Deciding the fate of AnyObject lookup

We currently bestow the AnyObject existential type with the special ability to look up any @objc method dynamically, in order to ensure id-based ObjC APIs remain fluent when used in Swift. This is another special, unprincipled, nonportable feature that relies on the Objective-C runtime. If we change id to bridge to Any, it definitely no longer makes sense to apply to AnyObject. A couple of possibilities to consider:

  • We could transfer the existing AnyObject behavior verbatim to Any.
  • We could attempt to eliminate the behavior as a language feature. An approximation of AnyObject's magic behavior can be made using operators and unapplied method references, in a way that also works for Swift types:

      /// Dynamically dispatch a method on Any.
      func => <T, V>(myself: Any, method: (T) -> V) -> V? {
        if let myself = myself as? T {
          return method(myself)
        }
        return nil
      }

    though that's not quite the right thing for id lookup, since you want a respondsToSelector rather than isKindOfClass check.

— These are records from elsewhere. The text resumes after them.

-- ==== Sys2Proof/Machine/Balls.lean ====
section
/-! DEFINITION. The package seen from its balls: where each signal and supply lies (R404 to R408), which balls a variant connects (R409), the type and pull of
each signal and its level during reset (R410). Nothing here changes the state; what a driven ball shows is `Pin`. -/

namespace Sys2Proof.Machine

/-- The names of the rows from the top; row `i` of R404 is the `i`-th (R404). -/
def Ball.rows : List String :=
  let l := ["A", "B", "C", "D", "E", "F", "G", "H", "J", "K", "L", "M", "N", "P", "T", "U", "V", "W", "Y"]
  l ++ l.map (fun r => "A" ++ r) ++ ["BA", "BB", "BC", "BD", "BE", "BF", "BG", "BH", "BJ"]

/-- The supply rails (R405, R412). -/
inductive Rail where
  | core | sd | sdh | clk | sto | ioT | ioM
  deriving DecidableEq, Repr

/-- The four balls of a serial lane. -/
inductive Lead where
  | txp | txn | rxp | rxn
  deriving DecidableEq, Repr

/-- What a ball carries (R405). -/
inductive Ball where
  | port (p : Nat) (k : Lead) | tether (l : Nat) (k : Lead) | pcie (l : Nat) (k : Lead)
  | refclkP | refclkN | perstN | sdBias | xoIn | xoSel
  | xrefFP (n : Nat) | xrefFN (n : Nat) | xrefP (n : Nat) | synP (n : Nat) | synN (n : Nat)
  | startP (c : Nat) | startN (c : Nat) | stopP (c : Nat) | stopN (c : Nat) | evtOut (m : Nat) | evtIn (m : Nat)
  | hbOut | hbIn | csN | sck | sdi | sdo | rdyN | resetN | pwrFailN | thermN | testEn | tck | tms | tdi | tdo | trstN
  | supply (r : Rail) | nc | vss
  deriving DecidableEq, Repr

/-- The type of a ball (R410): a supply or an unused ball has none of the signals' types. -/
inductive PinType where
  | cmlOut | cmlIn | clockIn | diffIn | lvdsOut | cmosIn | cmosOut | openDrain | hcslIn | bias | power
  deriving DecidableEq, Repr

namespace Ball

/-- Column `c` of a lane group: which lane of which of the eight quads of that side, none in the fifth column (R406). -/
def quadLane (c : Nat) : Option Nat := if 4 ≤ c && decide (c < 44) && decide ((c - 4) % 5 < 4) then some ((c - 4) / 5 * 4 + (c - 4) % 5) else none

/-- The lane balls of the ports (R406). -/
def portAt (i c : Nat) : Option Ball :=
  match quadLane c with
  | none => none
  | some p =>
    if i = 2 then some (port p .txp) else if i = 3 then some (port p .txn) else if i = 5 then some (port p .rxp) else if i = 6 then some (port p .rxn)
    else if i = 46 then some (port (32 + p) .txp) else if i = 45 then some (port (32 + p) .txn) else if i = 43 then some (port (32 + p) .rxp)
    else if i = 42 then some (port (32 + p) .rxn) else none

/-- A ball of one of `n` rows, the first at row `i0`, the others every `d` rows: its number. -/
def nth (i0 d n i : Nat) : Option Nat := if i0 ≤ i && decide ((i - i0) % d = 0) && decide ((i - i0) / d < n) then some ((i - i0) / d) else none

/-- The remaining high-speed balls (R406). -/
def fastAt (i c : Nat) : Option Ball :=
  if c = 5 then (nth 15 2 4 i).map (fun l => tether l .txp) else if c = 6 then (nth 15 2 4 i).map (fun l => tether l .txn)
  else if c = 8 then (nth 15 2 4 i).map (fun l => tether l .rxp) else if c = 9 then (nth 15 2 4 i).map (fun l => tether l .rxn)
  else if c = 10 then (nth 10 3 8 i).map xrefFP else if c = 11 then (nth 10 3 8 i).map xrefFN else if c = 13 then (nth 10 3 8 i).map xrefP
  else if c = 15 then (nth 10 3 8 i).map synP else if c = 16 then (nth 10 3 8 i).map synN
  else if c = 1 then (nth 9 1 32 i).map evtOut else if c = 3 then (nth 9 1 32 i).map evtIn
  else if c = 46 then ((nth 11 2 8 i).map (fun k => pcie k .txp)).or ((nth 28 1 8 i).map startP)
  else if c = 45 then ((nth 11 2 8 i).map (fun k => pcie k .txn)).or ((nth 28 1 8 i).map startN)
  else if c = 43 then ((nth 11 2 8 i).map (fun k => pcie k .rxp)).or ((nth 28 1 8 i).map stopP)
  else if c = 42 then ((nth 11 2 8 i).map (fun k => pcie k .rxn)).or ((nth 28 1 8 i).map stopN)
  else none

/-- The other signal balls (R407). -/
def slowAt (i c : Nat) : Option Ball :=
  ([((8, 2), sdBias), ((5, 46), refclkP), ((5, 45), refclkN), ((3, 46), perstN), ((33, 10), xoIn), ((33, 11), xoSel), ((34, 10), hbOut), ((34, 11), hbIn),
    ((35, 10), resetN), ((35, 11), pwrFailN), ((35, 12), thermN), ((35, 13), testEn),
    ((37, 10), csN), ((37, 11), sck), ((37, 12), sdi), ((37, 13), sdo), ((37, 14), rdyN),
    ((38, 10), tck), ((38, 11), tms), ((38, 12), tdi), ((38, 13), tdo), ((38, 14), trstN)] : List ((Nat × Nat) × Ball)).lookup (i, c)

/-- The supply balls (R408). -/
def supplyAt (i c : Nat) : Option Ball :=
  let xref := (nth 10 3 8 i).isSome
  if 10 ≤ i && decide (i ≤ 38) && decide (18 ≤ c) && decide (c ≤ 41) then (if (i + c) % 2 = 0 then some (supply .core) else none)
  else if (i = 8 || i = 40) && decide (4 ≤ c) && decide (c ≤ 41) then some (supply .sd)
  else if c = 44 && (nth 11 2 8 i).isSome then some (supply .sd)
  else if c = 7 && (nth 15 2 4 i).isSome then some (supply .sd)
  else if (i = 9 || i = 39) && decide (4 ≤ c) && decide (c ≤ 41) then some (supply .sdh)
  else if (c = 12 || c = 14) && xref then some (supply .clk)
  else if (i = 37 || i = 38) && (c = 16 || c = 17) then some (supply .sto)
  else if (c = 2 && xref) || (i = 34 && (c = 12 || c = 13)) then some (supply .ioT)
  else if (i = 35 && c = 14) || (i = 38 && c = 15) then some (supply .ioM)
  else none

/-- The ball in row `i` and column `c`, both from 1 (R404 to R408): what no other rule places is VSS, the corners are not connected. -/
def place (i c : Nat) : Ball :=
  if (i = 1 || i = 47) && (c = 1 || c = 47) then nc
  else ((((portAt i c).or (fastAt i c)).or (slowAt i c)).or (supplyAt i c)).getD vss

/-- The ball with the row's name, as AU and 10 for AU10 (R404). -/
def named (row : String) (c : Nat) : Option Ball := (rows.findIdx? (fun r => r == row)).map (fun i => place (i + 1) c)

/-- The rails that supply a ball's group (R405). -/
def rails : Ball → List Rail
  | port _ _ | tether _ _ | pcie _ _ => [.sd, .sdh]
  | refclkP | refclkN | sdBias => [.sd]
  | xoIn | xrefFP _ | xrefFN _ | synP _ | synN _ | startP _ | startN _ | stopP _ | stopN _ => [.clk]
  | xrefP _ | evtOut _ | evtIn _ | hbOut | hbIn => [.ioT]
  | perstN | xoSel | csN | sck | sdi | sdo | rdyN | resetN | pwrFailN | thermN | testEn | tck | tms | tdi | tdo | trstN => [.ioM]
  | supply r => [r]
  | nc | vss => []

/-- The lead transmits. -/
def Sends (k : Lead) : Bool := k == .txp || k == .txn

/-- The type of a ball (R410, R418, R421). -/
def type : Ball → PinType
  | port _ k | tether _ k | pcie _ k => if Sends k then .cmlOut else .cmlIn
  | refclkP | refclkN => .hcslIn
  | sdBias => .bias
  | xoIn => .clockIn
  | xrefFP _ | xrefFN _ | startP _ | startN _ | stopP _ | stopN _ => .diffIn
  | synP _ | synN _ => .lvdsOut
  | evtOut _ | hbOut | sdo | rdyN | tdo => .cmosOut
  | thermN => .openDrain
  | perstN | xoSel | xrefP _ | evtIn _ | hbIn | csN | sck | sdi | resetN | pwrFailN | testEn | tck | tms | tdi | trstN => .cmosIn
  | supply _ | nc | vss => .power

/-- What an open single-ended input reads: its 50 kΩ pull, up or down; none has no such pull (R410). -/
def pull : Ball → Option Bool
  | perstN | csN | pwrFailN | xoSel | tms | tdi => some true
  | xrefP _ | evtIn _ | hbIn | sck | sdi | resetN | testEn | tck | trstN => some false
  | _ => none

/-- What an output holds during reset, until GLB_READY.CLOCKS sets (R410): none is high impedance, electrical idle or released, and what is no output. -/
def duringReset : Ball → Option Bool
  | hbOut => some false
  | rdyN => some true
  | _ => none

/-- The ball is connected inside the package of this device (R409). -/
def connected (s : State) : Ball → Bool
  | port p _ => decide (p < s.nPorts)
  | tether _ _ => s.variant != .sx7164
  | nc => false
  | _ => true

/-- The balls that boundary scan reaches: the LVCMOS balls but for the TAP's own (R410). -/
def scanned (b : Ball) : Bool :=
  (type b == .cmosIn || type b == .cmosOut) && !(b == tck || b == tms || b == tdi || b == tdo || b == trstN)

/-- How many balls carry what `f` says. -/
def count (f : Ball → Bool) : Nat :=
  ((List.range 47).map (fun i => ((List.range 47).filter (fun c => f (place (i + 1) (c + 1)))).length)).foldl (· + ·) 0

end Ball

end Sys2Proof.Machine
end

  • We could narrow the scope of the behavior. Jordan has suggested allowing only property and subscript lookup off of AnyObject or Any, as a way of allowing easy navigation of property lists, one of the most common sources of id in Foundation.
  • If we're confident that the SDK will be sufficiently Swiftified that ids become relatively rare, maybe we could get away without a replacement at all.

Hiding the NSObjectProtocol in Swift

Aside from AnyObject, another way unnecessary @objc-isms intrude themselves into Swift code is through NSObjectProtocol requirements. In practice, nearly every class in Swift on an Apple platform conforms to this protocol--native Swift classes inherit from a common Objective-C SwiftObject base class internal to the Swift runtime that implements the NSObjectProtocol methods, and almost all Cocoa classes inherit either NSObject or NSProxy. We can also make the box class used to bridge Swift values provide NSObjectProtocol functionality. Eliminating NSObjectProtocol as a formal requirement in Swift will allow native Swift classes, and often value types too, to interoperate more smoothly with Cocoa code with less explicit @objc interop glue.

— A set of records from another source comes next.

/-- Bytes of 0 are words of 0. -/
theorem wordBytes_replicate_zero (n : Nat) : wordBytes (List.replicate n 0) = List.replicate (4 * n) 0 := by
  induction n with
  | zero => rfl
  | succ n ih => rw [List.replicate_succ, wordBytes_cons, ih, Nat.mul_succ, Nat.add_comm, List.replicate_add]; rfl

theorem wordBytes_take (n : Nat) (ws : List Nat) : (wordBytes ws).take (4 * n) = wordBytes (ws.take n) := by
  rcases Nat.le_total n ws.length with h | h
  · conv_lhs => rw [← List.take_append_drop n ws, wordBytes_append]
    exact List.take_left' (by simp [h])
  · rw [List.take_of_length_le h, List.take_of_length_le (by rw [wordBytes_length]; omega)]

/-- A word in the midst of others is the four bytes at its offset. -/
theorem slice_wordBytes (vs ws : List Nat) (w : Nat) : slice (wordBytes (vs ++ w :: ws)) (4 * vs.length) 4 = leBytes 4 w := by
  have hdrop : (wordBytes (vs ++ w :: ws)).drop (4 * vs.length) = leBytes 4 w ++ wordBytes ws := by
    rw [wordBytes_append, wordBytes_cons]
    exact List.drop_left' (wordBytes_length vs)
  rw [slice, hdrop, List.take_left' (leBytes_length 4 w)]
  simp

/-- Each word of a list, cut to 32 bits, is read back from the list's bytes. -/
theorem leNat_slice_wordBytes (ws : List Nat) {i : Nat} (hi : i < ws.length) : leNat (slice (wordBytes ws) (4 * i) 4) = ws[i] % 2 ^ 32 := by
  have hsplit : ws = ws.take i ++ ws[i] :: ws.drop (i + 1) := by simp
  have hlen : (ws.take i).length = i := by simp; omega
  have hslice := slice_wordBytes (ws.take i) (ws.drop (i + 1)) ws[i]
  rw [← hsplit, hlen] at hslice
  rw [hslice, leNat_leBytes, show 256 ^ 4 = 2 ^ 32 by decide]

/-- The bytes of an entry of `n` words, as `entry` pads and cuts them. -/
theorem entryData_eq (ws : List Nat) (n : Nat) :
    (wordBytes ws ++ List.replicate (4 * n) 0).take (4 * n) = wordBytes ((ws ++ List.replicate n 0).take n) := by
  rw [← wordBytes_replicate_zero, ← wordBytes_append, wordBytes_take]

theorem entryData_length (ws : List Nat) (z : Nat) : ((wordBytes ws ++ List.replicate z 0).take z).length = z := by simp

/-- Each of the `n` words of an entry reads the word given for it, or 0 past those given. -/
theorem leNat_slice_entryData (ws : List Nat) {i n : Nat} (hi : i < n) :
    leNat (slice ((wordBytes ws ++ List.replicate (4 * n) 0).take (4 * n)) (4 * i) 4) = ws.getD i 0 % 2 ^ 32 := by
  rw [entryData_eq, leNat_slice_wordBytes _ (by simpa using hi), List.getElem_take]
  congr 1
  rcases Nat.lt_or_ge i ws.length with h | h
  · simp [List.getElem_append_left h, h]
  · simp [List.getElem_append_right h, h]

/-! ### The words of a result -/

/-- Word 0 of a result (R309). -/
def resultHead (r : Result) : Nat := r.task + r.gen * 256 + r.pump * 65536 + r.data.length * 2 ^ 20 + b2n r.late * 2 ^ 24

theorem resultWords_eq (r : Result) : resultWords r = resultHead r :: r.raw :: r.data.map BitVec.toNat := by
  simp [resultWords, resultHead]

/-- The fields of a result lie within their bits (R309). -/
structure Fits (r : Result) : Prop where
  task : r.task < 64
  gen : r.gen < 256
  pump : r.pump < 16
  len : r.data.length ≤ 14
  raw : r.raw < 2 ^ 32

theorem Fits.head_lt {r : Result} (h : Fits r) : resultHead r < 2 ^ 32 := by
  obtain ⟨htask, hgen, hpump, hlen, -⟩ := h
  cases hlate : r.late <;> simp only [resultHead, hlate, b2n, reduceIte, Bool.false_eq_true] <;> omega

/-- Word 0 holds TASK, GEN, PUMP, LEN and LATE at their places, and 0 beside them. -/
theorem Fits.head_fields {r : Result} (h : Fits r) :
    natBits (resultHead r) 0 6 = r.task ∧ natBits (resultHead r) 6 2 = 0 ∧ natBits (resultHead r) 8 8 = r.gen ∧ natBits (resultHead r) 16 4 = r.pump ∧
      natBits (resultHead r) 20 4 = r.data.length ∧ natBit (resultHead r) 24 = r.late ∧ natBits (resultHead r) 25 7 = 0 := by
  obtain ⟨htask, hgen, hpump, hlen, -⟩ := h
  cases hlate : r.late <;> simp only [resultHead, hlate, b2n, natBits, natBit, reduceIte, Bool.false_eq_true, beq_iff_eq, beq_eq_false_iff_ne] <;> omega

/-- The 64 bytes that a result is in its ring. -/
def resultBytes (r : Result) : List Byte := (wordBytes (resultWords r) ++ List.replicate 64 0).take 64

theorem resultBytes_length (r : Result) : (resultBytes r).length = 64 := entryData_length _ _

theorem leNat_slice_resultBytes (r : Result) {i : Nat} (hi : i < 16) :
    leNat (slice (resultBytes r) (4 * i) 4) = (resultWords r).getD i 0 % 2 ^ 32 := leNat_slice_entryData (resultWords r) hi

theorem resultBytes_word0 {r : Result} (h : Fits r) : leNat (slice (resultBytes r) 0 4) = resultHead r := by
  have hword := leNat_slice_resultBytes r (i := 0) (by decide)
  rwa [resultWords_eq, List.getD_cons_zero, Nat.mod_eq_of_lt h.head_lt] at hword

theorem resultBytes_word1 {r : Result} (h : Fits r) : leNat (slice (resultBytes r) 4 4) = r.raw := by
  have hword := leNat_slice_resultBytes r (i := 1) (by decide)
  rwa [resultWords_eq, List.getD_cons_succ, List.getD_cons_zero, Nat.mod_eq_of_lt h.raw] at hword

/-- From word 2 on stand the data words, then 0. -/
theorem resultBytes_data (r : Result) {i : Nat} (hi : i < 14) : leNat (slice (resultBytes r) (4 * (i + 2)) 4) = (r.data.getD i 0).toNat := by
  have hword : (r.data.map BitVec.toNat).getD i 0 = (r.data.getD i 0).toNat := List.getD_map r.data 0 BitVec.toNat
  rw [leNat_slice_resultBytes r (by omega), resultWords_eq, List.getD_cons_succ, List.getD_cons_succ, hword,
    Nat.mod_eq_of_lt (r.data.getD i 0).isLt]

end Hi

/-! ### What only adds outputs -/

/-- From `s` to `t` outputs are added behind those of `s`, and the well keeps its results. -/
structure Emits (s t : State) : Prop where
  well : t.well = s.well
  out : s.out <+: t.out

namespace Emits

theorem refl (s : State) : Emits s s := ⟨rfl, List.prefix_rfl⟩

theorem trans {s t u : State} (h : Emits s t) (k : Emits t u) : Emits s u := ⟨k.well.trans h.well, h.out.trans k.out⟩

theorem ite {c : Prop} [Decidable c] {s t u : State} (h : Emits s t) (k : Emits s u) : Emits s (if c then t else u) := by
  split
  · exact h
  · exact k

theorem each {α : Type} (f : α → State → State) (h : ∀ x s, Emits s (f x s)) : ∀ (l : List α) (s : State), Emits s (s.each l f)
  | [], s => refl s
  | x :: l, s => (h x s).trans (each f h l (f x s))

/-- A step that touches neither. -/
theorem of_eq {s t : State} (hwell : t.well = s.well) (hout : t.out = s.out) : Emits s t := ⟨hwell, hout ▸ List.prefix_rfl⟩

/-- One output more. -/
theorem of_append {s t : State} {o : Output} (hwell : t.well = s.well) (hout : t.out = s.out ++ [o]) : Emits s t := ⟨hwell, hout ▸ List.prefix_append _ _⟩

end Emits

namespace Hi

Bridging more types to idiomatic objects

Removing the AnyObject constraint and special typing rules makes it more important for the Any-to-id to do the right thing for as many types as possible. Some obvious candidates include:

  • Extending NSNumber bridging to cover not only Int and Double, but all [U]IntNN and FloatNN numeric types, as well as the Decimal struct from Foundation.
  • Bridging Foundation and CoreGraphics structs like CGRect and NSRange to NSValue, the idiomatic box class for those types.
  • When an Optional is passed as a non-nullable id, we might consider bridging the optional's nil value to NSNull. This would allow containers of optional such as [Foo?] to bridge idiomatically to NSArrays of Foo and NSNull elements.

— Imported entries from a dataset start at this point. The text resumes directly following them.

-- ==== Sys2Proof/Machine/Trace.lean ====
section
/-! DEFINITION. The views of the output trace (00_scope.md R8), the transaction formats (30_encoding.md R62, R63) as
lists of events, and the replay of a trace on the wires. -/
namespace Sys2Proof.Machine

/-- A wire symbol: a byte with the level of the DC line while it is transferred (30_encoding.md R60). -/
structure Sym where
  dc : Level
  byte : Byte
  deriving DecidableEq, Repr

/-- The 9-bit word of a symbol: bit 8 the DC level, bits 7:0 the byte (30_encoding.md R60). -/
def symWord (y : Sym) : BitVec 9 :=
  match y.dc with
  | .low => commandSymbol y.byte
  | .high => dataSymbol y.byte

/-- An item of the view `wire`. -/
inductive WireItem where
  | sym (y : Sym)
  | event (e : Event)
  deriving DecidableEq, Repr

/-- `wire(T)`: each transfer replaced by its symbols; chunk boundaries are forgotten (00_scope.md R8). -/
def wire : List Event → List WireItem
  | [] => []
  | .xfer dc bytes :: es => bytes.map (fun b => .sym ⟨dc, b⟩) ++ wire es
  | e :: es => .event e :: wire es

/-- The symbols of `wire(T)` alone. -/
def symbols : List Event → List Sym
  | [] => []
  | .xfer dc bytes :: es => bytes.map (fun b => ⟨dc, b⟩) ++ symbols es
  | _ :: es => symbols es

/-- `levels(T)` from the pins' levels before it: the pin events that change no level are dropped (00_scope.md R8). -/
def levels : Pins → List Event → List Event
  | _, [] => []
  | ps, .pin p v :: es => if ps.get p = v then levels ps es else .pin p v :: levels (ps.set p v) es
  | ps, e :: es => e :: levels ps es

/-- The number of transfers of a payload: ceil(len / BUF_SIZE) (41_framer.md R102). -/
def chunkCount (bufSize len : Nat) : Nat := (len + bufSize - 1) / bufSize

/-- Chunk `i` of a payload: the bytes from `i * BUF_SIZE` on, at most BUF_SIZE of them. -/
def chunk (bufSize : Nat) (payload : List Byte) (i : Nat) : List Byte := (payload.drop (i * bufSize)).take bufSize

/-- The chunks of a payload: floor(n / BUF_SIZE) of BUF_SIZE bytes, then the rest if any (41_framer.md R102). -/
def chunks (bufSize : Nat) (payload : List Byte) : List (List Byte) :=
  (List.range (chunkCount bufSize payload.length)).map (chunk bufSize payload)

/-- The transfers of a payload at one DC level. -/
def streamEvents (cfg : Cfg) (dc : Level) (payload : List Byte) : List Event :=
  (chunks cfg.bufSize payload).map (.xfer dc)

/-- The part of a CMD transaction between chip-select's edges (30_encoding.md R62, 41_framer.md R101). -/
def commandBody (cfg : Cfg) (opcode : Byte) (params : List Byte) : List Event :=
  match cfg.paramDc with
  | .low => streamEvents cfg .low (opcode :: params)
  | .high =>
    streamEvents cfg .low [opcode] ++
      (if params = [] then [] else .pin .dc .high :: streamEvents cfg .high params)

/-- The events of a CMD transaction (30_encoding.md R62, 41_framer.md R101). -/
def commandEvents (cfg : Cfg) (opcode : Byte) (params : List Byte) : List Event :=
  [.pin .dc .low, .csAssert] ++ commandBody cfg opcode params ++ [.csDeassert]

/-- The events of a PIX transaction (30_encoding.md R63, 41_framer.md R104). -/
def pixelEvents (cfg : Cfg) (pixels : List U16) : List Event :=
  [.pin .dc .high, .csAssert] ++ streamEvents cfg .high (pixelPayload cfg pixels) ++ [.csDeassert]

/-- The event of a post-delay; 0 gives none (42_controller_init.md R124). -/
def postDelayEvents (ms : Nat) : List Event := if 0 < ms then [.delay ms] else []

/-- The events of an init-table entry (42_controller_init.md R124). -/
def entryEvents (cfg : Cfg) (e : InitEntry) : List Event :=
  commandEvents cfg e.opcode e.params ++ postDelayEvents e.postDelayMs

/-- The events of RESET_PULSE (42_controller_init.md R123). -/
def pulseEvents (cfg : Cfg) : List Event :=
  [.pin .rst .low, .delay cfg.resetLowMs, .pin .rst .high, .delay cfg.resetSettleMs]

/-- The events of CONFIGURE: the table's entries in order (42_controller_init.md R124, R132). -/
def tableEvents (cfg : Cfg) : List Event := cfg.initTable.flatMap (entryEvents cfg)

/-- The events of INIT (42_controller_init.md R122, R132). -/
def initEvents (cfg : Cfg) : List Event := pulseEvents cfg ++ tableEvents cfg

/-- The events of SET_WINDOW (43_window_pixels.md R140). -/
def windowEvents (cfg : Cfg) (w : Window) : List Event :=
  (windowCmds cfg w).flatMap fun c => commandEvents cfg c.opcode c.params

/-- The events of WRITE_PIXELS (43_window_pixels.md R142). -/
def writeEvents (cfg : Cfg) (pixels : List U16) : List Event :=
  commandEvents cfg cfg.opcMemwr [] ++ pixelEvents cfg pixels

/-- The events of SET_PIXELS (43_window_pixels.md R144). -/
def drawEvents (cfg : Cfg) (w : Window) (pixels : List U16) : List Event :=
  windowEvents cfg w ++ writeEvents cfg pixels

/-- The lines the trace speaks of: the pins and chip-select. -/
structure Lines where
  pins : Pins
  cs : ChipSelect
  deriving DecidableEq, Repr

/-- The lines after a trace, or `none` where an event cannot stand: a transfer outside a chip-select bracket, at
another DC level than the line's, of no byte or of more than BUF_SIZE bytes; a chip-select edge that is none. -/
def replay (bufSize : Nat) : Lines → List Event → Option Lines
  | l, [] => some l
  | l, .pin p v :: es => replay bufSize { l with pins := l.pins.set p v } es
  | l, .csAssert :: es => if l.cs = .deasserted then replay bufSize { l with cs := .asserted } es else none
  | l, .csDeassert :: es => if l.cs = .asserted then replay bufSize { l with cs := .deasserted } es else none
  | l, .xfer dc bytes :: es =>
    if l.cs = .asserted ∧ l.pins.dc = dc ∧ 1 ≤ bytes.length ∧ bytes.length ≤ bufSize then replay bufSize l es else none
  | l, .delay _ :: es => replay bufSize l es

end Sys2Proof.Machine
end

Simplifying pure Swift dynamic casting behavior

SE-0083 sought to remove the ambivalent dynamic casting behavior and overloading of as coercion from Swift. This proposal relies on ambivalent dynamic casting to make sense of incoming id values returned from Objective-C into Swift. We could conceivably still limit ambivalent dynamic casting only to Any existentials with Objective-C provenance, so that "pure" Swift code has simpler, more predictable dynamic casting behavior where interop is not involved. We don't have time to evaluate this in the remaining time for Swift 3, but since the ambivalent casting behavior must remain in the runtime for Objective-C interop and will at best be conditionalized, we can potentially evaluate this later as a dialect change; in Swift 3, all existentials effectively have the "ambivalent" flag set, but in a future version of Swift, we could start turning it off for some values.


Revision history

version 2

Reduced the scope of the proposal further based on design discussion, implementation, and scheduling concerns:

  • Subset out conditional ambivalent dynamic casting from the proposal. We don't have time in Swift 3 to implement or evaluate this.
  • Move NSObjectProtocol and NSValue/NSNumber bridging to future directions. These can be done additively.